I read online where Windows might not call DriverUnload if there was an outstanding IRP or DeviceObject reference. I commented out most of the code in my driver to test this theory. At this point, my driver has very little active code left. Now it only does the following:
- Call NdisMRegisterMiniportDriver
- Allocate memory for adapter instance and add to global list
- Call NdisMSetMiniportAttributes to set registration and general attributes
- Fail every SendNetBufferLists request
- In MiniportHalt, remove adapter instance from global list and free memory
- If DriverUnload is called, then call NdisMDeregisterMiniportDriver
Unfortunately, step 6 does not occur on 2012 R2.

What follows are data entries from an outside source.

-- ==== Sys2Proof/Machine/Step.lean ====
section
/-! DEFINITION. One step: the instruction the block takes runs, or else what the sequencer, the host or reset does (spec 10_state.md
R26, R27). And where a table row's word stands for the next step (log 11). -/

namespace Sys2Proof.Machine

/-- One step of the machine. -/
def step (s : State) : Host.Outcome State Fault Refusal :=
  match fetch s with
  | some (i, t) => exec i t
  | none => advance s

/-- The state with a table row's word placed where the next step takes it. -/
def State.withFetchWord (s : State) (nbits w : Nat) : State :=
  match tableFormat nbits with
  | .cmd80 => placeCommand (BitVec.ofNat 80 w) s
  | .r6 => placeFrame (tableBytes nbits w) s
  | .o11 => placeFrame (tableBytes nbits w) s
  | .p2 => placePixelBytes (tableBytes nbits w) s

end Sys2Proof.Machine
end

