-- ==== Sys2Proof/Machine/Assembler.lean ====
section
/-! DEFINITION. The assembler's text: one command a line (spec 30_encoding.md R76). Spaces around operands are free and letters are
taken as written (log 18). -/

namespace Sys2Proof.Machine

/-- A line up to its comment (R76). -/
def dropComment : List Char → List Char
  | [] => []
  | c :: cs => if c = ';' then [] else c :: dropComment cs

/-- Without leading spaces. -/
def dropSpaces : List Char → List Char
  | [] => []
  | c :: cs => if c = ' ' then dropSpaces cs else c :: cs

/-- Without leading and trailing spaces. -/
def trimSpaces (cs : List Char) : List Char := (dropSpaces (dropSpaces cs).reverse).reverse

/-- The first word, and what follows it. -/
def firstWord : List Char → List Char × List Char
  | [] => ([], [])
  | c :: cs => if c = ' ' then ([], cs) else (c :: (firstWord cs).1, (firstWord cs).2)

/-- The parts between commas. -/
def splitCommas : List Char → List (List Char)
  | [] => [[]]
  | c :: cs =>
    if c = ',' then [] :: splitCommas cs
    else match splitCommas cs with
      | [] => [[c]]
      | p :: ps => (c :: p) :: ps

/-- The value of a digit, below 16. -/
def digitValue (c : Char) : Option Nat :=
  if '0' ≤ c ∧ c ≤ '9' then some (c.toNat - '0'.toNat)
  else if 'a' ≤ c ∧ c ≤ 'f' then some (c.toNat - 'a'.toNat + 10)
  else if 'A' ≤ c ∧ c ≤ 'F' then some (c.toNat - 'A'.toNat + 10)
  else none

/-- Digits in a base, after the value read so far. -/
def digitsFrom (base : Nat) : Nat → List Char → Option Nat
  | acc, [] => some acc
  | acc, c :: cs =>
    match digitValue c with
    | some d => if d < base then digitsFrom base (acc * base + d) cs else none
    | none => none

/-- A number: decimal, or hexadecimal with `0x` (R76). -/
def parseNumber (cs : List Char) : Option Nat :=
  match cs with
  | [] => none
  | ['0', 'x'] => none
  | '0' :: 'x' :: ds => digitsFrom 16 0 ds
  | ds => digitsFrom 10 0 ds

/-- An opcode's name (R76). -/
def parseOpcode (cs : List Char) : Option Opcode :=
  if cs = "Reset".toList then some .reset
  else if cs = "Clear".toList then some .clear
  else if cs = "ToBlack".toList then some .toBlack
  else if cs = "ScreenOff".toList then some .screenOff
  else if cs = "ScreenOn".toList then some .screenOn
  else if cs = "SetBrightness".toList then some .setBrightness
  else if cs = "SetOrientation".toList then some .setOrientation
  else if cs = "DisplayBitmap".toList then some .displayBitmap
  else none

/-- An orientation's name (R76). -/
def parseOrientation (cs : List Char) : Option Orientation :=
  if cs = "Portrait".toList then some .portrait
  else if cs = "ReversePortrait".toList then some .reversePortrait
  else if cs = "Landscape".toList then some .landscape
  else if cs = "ReverseLandscape".toList then some .reverseLandscape
  else none

/-- A mnemonic and its operands, by the list of R76. -/
def parseCommand (mnemonic : List Char) (operands : List (List Char)) : Option AsmLine :=
  if mnemonic = "REGION".toList then
    match operands with
    | [x, y, ex, ey, op] => do
      return .region (← parseNumber x) (← parseNumber y) (← parseNumber ex) (← parseNumber ey) (← parseOpcode op)
    | _ => none
  else if mnemonic = "SET_BRIGHTNESS".toList then
    match operands with
    | [l] => do return .setBrightness (← parseNumber l)
    | _ => none
  else if mnemonic = "SET_ORIENTATION".toList then
    match operands with
    | [o] => do return .setOrientation (← parseOrientation o)
    | _ => none
  else if mnemonic = "DRAW".toList then
    match operands with
    | [w, h] => do return .draw (← parseNumber w) (← parseNumber h)
    | _ => none
  else if operands ≠ [[]] then none
  else if mnemonic = "CLEAR".toList then some .clear
  else if mnemonic = "TO_BLACK".toList then some .toBlack
  else if mnemonic = "SCREEN_OFF".toList then some .screenOff
  else if mnemonic = "SCREEN_ON".toList then some .screenOn
  else none

/-- A line of text as an assembler line; none for a line that holds no command of R76. -/
def parseLine (text : List Char) : Option AsmLine :=
  let (mnemonic, rest) := firstWord (trimSpaces (dropComment text))
  parseCommand mnemonic ((splitCommas rest).map trimSpaces)

/-- The assembler: text to command, a number that does not fit rejecting the line (R76). -/
def assembleText (text : List Char) : Option Instr := (parseLine text).bind assemble

end Sys2Proof.Machine
end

I applied all important Windows updates to the 2012 R2 machine. I didn’t see any relevant changes between NDIS 6.20 and 6.30, but I changed the version numbers on my driver anyway. I switched build tools from WDK 8.1 to WDK 10. None of these steps fixed the problem.
I did find these warnings in the setupapi.dev.log file, but it did install and it’s not clear how this is related to hanging on disable:
sto: {DRIVERSTORE IMPORT VALIDATE} 13:27:41.131
sig: {_VERIFY_FILE_SIGNATURE} 13:27:41.147
sig: Key = mydriver.inf
sig: FilePath = C:\Windows\System32\DriverStore\Temp{721af17b-01ef-2b4e-999b-ef20a569320a}\mydriver.inf
sig: Catalog = C:\Windows\System32\DriverStore\Temp{721af17b-01ef-2b4e-999b-ef20a569320a}\mydriver.cat
! sig: Verifying file against specific (valid) catalog failed! (0x800b0109)
! sig: Error 0x800b0109: A certificate chain processed, but terminated in a root certificate which is not trusted by the trust provider.
sig: {_VERIFY_FILE_SIGNATURE exit(0x800b0109)} 13:27:41.209
sig: {_VERIFY_FILE_SIGNATURE} 13:27:41.209
sig: Key = mydriver.inf
sig: FilePath = C:\Windows\System32\DriverStore\Temp{721af17b-01ef-2b4e-999b-ef20a569320a}\mydriver.inf
sig: Catalog = C:\Windows\System32\DriverStore\Temp{721af17b-01ef-2b4e-999b-ef20a569320a}\mydriver.cat
sig: Success: File is signed in Authenticode™ catalog.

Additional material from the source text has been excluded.